/-- Part of R279: a host access that the region, its rights or its size do not allow changes no byte: a write is ignored and a read returns zeros,
HOST_FAULT of the context is set, and the recorder gets the event. Part of R278, R279: a host read that the region allows returns its bytes, in
order, and changes nothing. -/
def Obligations.ApertureReads : Prop :=
  (∀ (s : State) (f c r off : Nat) (data : List Byte), s.hostUp = true → s.bist.memUp = true → c < 256 → r < 64 → off < 2 ^ 42 →
    s.reaches f c = true → s.allows c { region := r, off := off } data.length .hostWr true = false →
    s.allows c { region := r, off := off } data.length .hostRd false = false →
    ∃ t u, exec (.apertureWrite f (2 ^ 63 + c * 2 ^ 48 + r * 2 ^ 42 + off) data) s = .next t ∧
      exec (.apertureRead f (2 ^ 63 + c * 2 ^ 48 + r * 2 ^ 42 + off) data.length) s = .next u ∧
      t.hbm = s.hbm ∧ u.hbm = s.hbm ∧ (t.ctx c).hostFault = true ∧ (u.ctx c).hostFault = true ∧
      (∀ d, d ≠ c → t.ctx d = s.ctx d ∧ u.ctx d = s.ctx d) ∧ t.strms = s.strms ∧ t.blocks = s.blocks ∧
      Out.readData (List.replicate data.length 0) ∈ u.out) ∧
  (∀ (s : State) (f c r off n : Nat), s.hostUp = true → s.bist.memUp = true → c < 256 → r < 64 → off < 2 ^ 42 →
    s.reaches f c = true → s.allows c { region := r, off := off } n .hostRd false = true →
    exec (.apertureRead f (2 ^ 63 + c * 2 ^ 48 + r * 2 ^ 42 + off) n) s =
      .next ({ s with out := s.out ++ [.readData ((List.range n).map (fun k =>
        s.hbm.read (((s.ctx c).region r).key (s.bufOf ((s.ctx c).region r)) (off + k))))] } : State).settle)

/-! ### The management ports (13, 14) -/

/-- Part of R426, R431: a message for another device, one of an earlier nonce, or one whose SEQ does not rise is dropped, whatever it asks: a
LEASE, DERATE, RESET, BINS_READ, BIST_READ, CAIRN_CLEAR, STANDDOWN or RETRY, so sent, leaves everything but the recorder, the model's
counter and the interrupt lines as it was.
Model's choices: the numbers of the failed checks (log 25). -/
def Obligations.StobinDropsUnaddressed : Prop :=
  ∀ (s : State) (m : Stobin) (i : Instr),
    s.crest.powered = true → m.port < 2 → s.crest.tripped = false → s.bist.inHold = false → s.bist.mode ≠ 2 → s.phase ≠ .reset →
    (m.deviceId ≠ Config.deviceId ∨ m.nonce ≠ s.bist.nonce ∨ m.seq ≤ (s.fence.mgmt m.port).lastSeq) →
    ((∃ n v, i = .lease m n v) ∨ (∃ n d, i = .derateArm m n d) ∨ i = .derateCancel m ∨ (∃ k, i = .reset m k) ∨
      (∃ a n c, i = .binsRead m a n c) ∨ (∃ a n, i = .bistRead m a n) ∨ (∃ l, i = .cairnClear m l) ∨ (∃ b, i = .standdown (.stobin m b)) ∨
      (∃ b o, i = .retry (.stobin m b) o)) →
    ∃ c : Cairn, exec i s = .next ({ s with cairn := c, fresh := s.fresh + 1 } : State).settle ∧ c.ring = s.cairn.ring ∧ c.seq = s.cairn.seq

TASK INSTRUCTIONS: Repeat the whole listing, keeping every word exactly as it is.

PROBLEM SOLUTION:
/-- Part of R279: a host access that the region, its rights or its size do not allow changes no byte: a write is ignored and a read returns zeros,
HOST_FAULT of the context is set, and the recorder gets the event. Part of R278, R279: a host read that the region allows returns its bytes, in
order, and changes nothing. -/
def Obligations.ApertureReads : Prop :=
  (∀ (s : State) (f c r off : Nat) (data : List Byte), s.hostUp = true → s.bist.memUp = true → c < 256 → r < 64 → off < 2 ^ 42 →
    s.reaches f c = true → s.allows c { region := r, off := off } data.length .hostWr true = false →
    s.allows c { region := r, off := off } data.length .hostRd false = false →
    ∃ t u, exec (.apertureWrite f (2 ^ 63 + c * 2 ^ 48 + r * 2 ^ 42 + off) data) s = .next t ∧
      exec (.apertureRead f (2 ^ 63 + c * 2 ^ 48 + r * 2 ^ 42 + off) data.length) s = .next u ∧
      t.hbm = s.hbm ∧ u.hbm = s.hbm ∧ (t.ctx c).hostFault = true ∧ (u.ctx c).hostFault = true ∧
      (∀ d, d ≠ c → t.ctx d = s.ctx d ∧ u.ctx d = s.ctx d) ∧ t.strms = s.strms ∧ t.blocks = s.blocks ∧
      Out.readData (List.replicate data.length 0) ∈ u.out) ∧
  (∀ (s : State) (f c r off n : Nat), s.hostUp = true → s.bist.memUp = true → c < 256 → r < 64 → off < 2 ^ 42 →
    s.reaches f c = true → s.allows c { region := r, off := off } n .hostRd false = true →
    exec (.apertureRead f (2 ^ 63 + c * 2 ^ 48 + r * 2 ^ 42 + off) n) s =
      .next ({ s with out := s.out ++ [.readData ((List.range n).map (fun k =>
        s.hbm.read (((s.ctx c).region r).key (s.bufOf ((s.ctx c).region r)) (off + k))))] } : State).settle)

/-! ### The management ports (13, 14) -/

/-- Part of R426, R431: a message for another device, one of an earlier nonce, or one whose SEQ does not rise is dropped, whatever it asks: a
LEASE, DERATE, RESET, BINS_READ, BIST_READ, CAIRN_CLEAR, STANDDOWN or RETRY, so sent, leaves everything but the recorder, the model's
counter and the interrupt lines as it was.
Model's choices: the numbers of the failed checks (log 25). -/
def Obligations.StobinDropsUnaddressed : Prop :=
  ∀ (s : State) (m : Stobin) (i : Instr),
    s.crest.powered = true → m.port < 2 → s.crest.tripped = false → s.bist.inHold = false → s.bist.mode ≠ 2 → s.phase ≠ .reset →
    (m.deviceId ≠ Config.deviceId ∨ m.nonce ≠ s.bist.nonce ∨ m.seq ≤ (s.fence.mgmt m.port).lastSeq) →
    ((∃ n v, i = .lease m n v) ∨ (∃ n d, i = .derateArm m n d) ∨ i = .derateCancel m ∨ (∃ k, i = .reset m k) ∨
      (∃ a n c, i = .binsRead m a n c) ∨ (∃ a n, i = .bistRead m a n) ∨ (∃ l, i = .cairnClear m l) ∨ (∃ b, i = .standdown (.stobin m b)) ∨
      (∃ b o, i = .retry (.stobin m b) o)) →
    ∃ c : Cairn, exec i s = .next ({ s with cairn := c, fresh := s.fresh + 1 } : State).settle ∧ c.ring = s.cairn.ring ∧ c.seq = s.cairn.seq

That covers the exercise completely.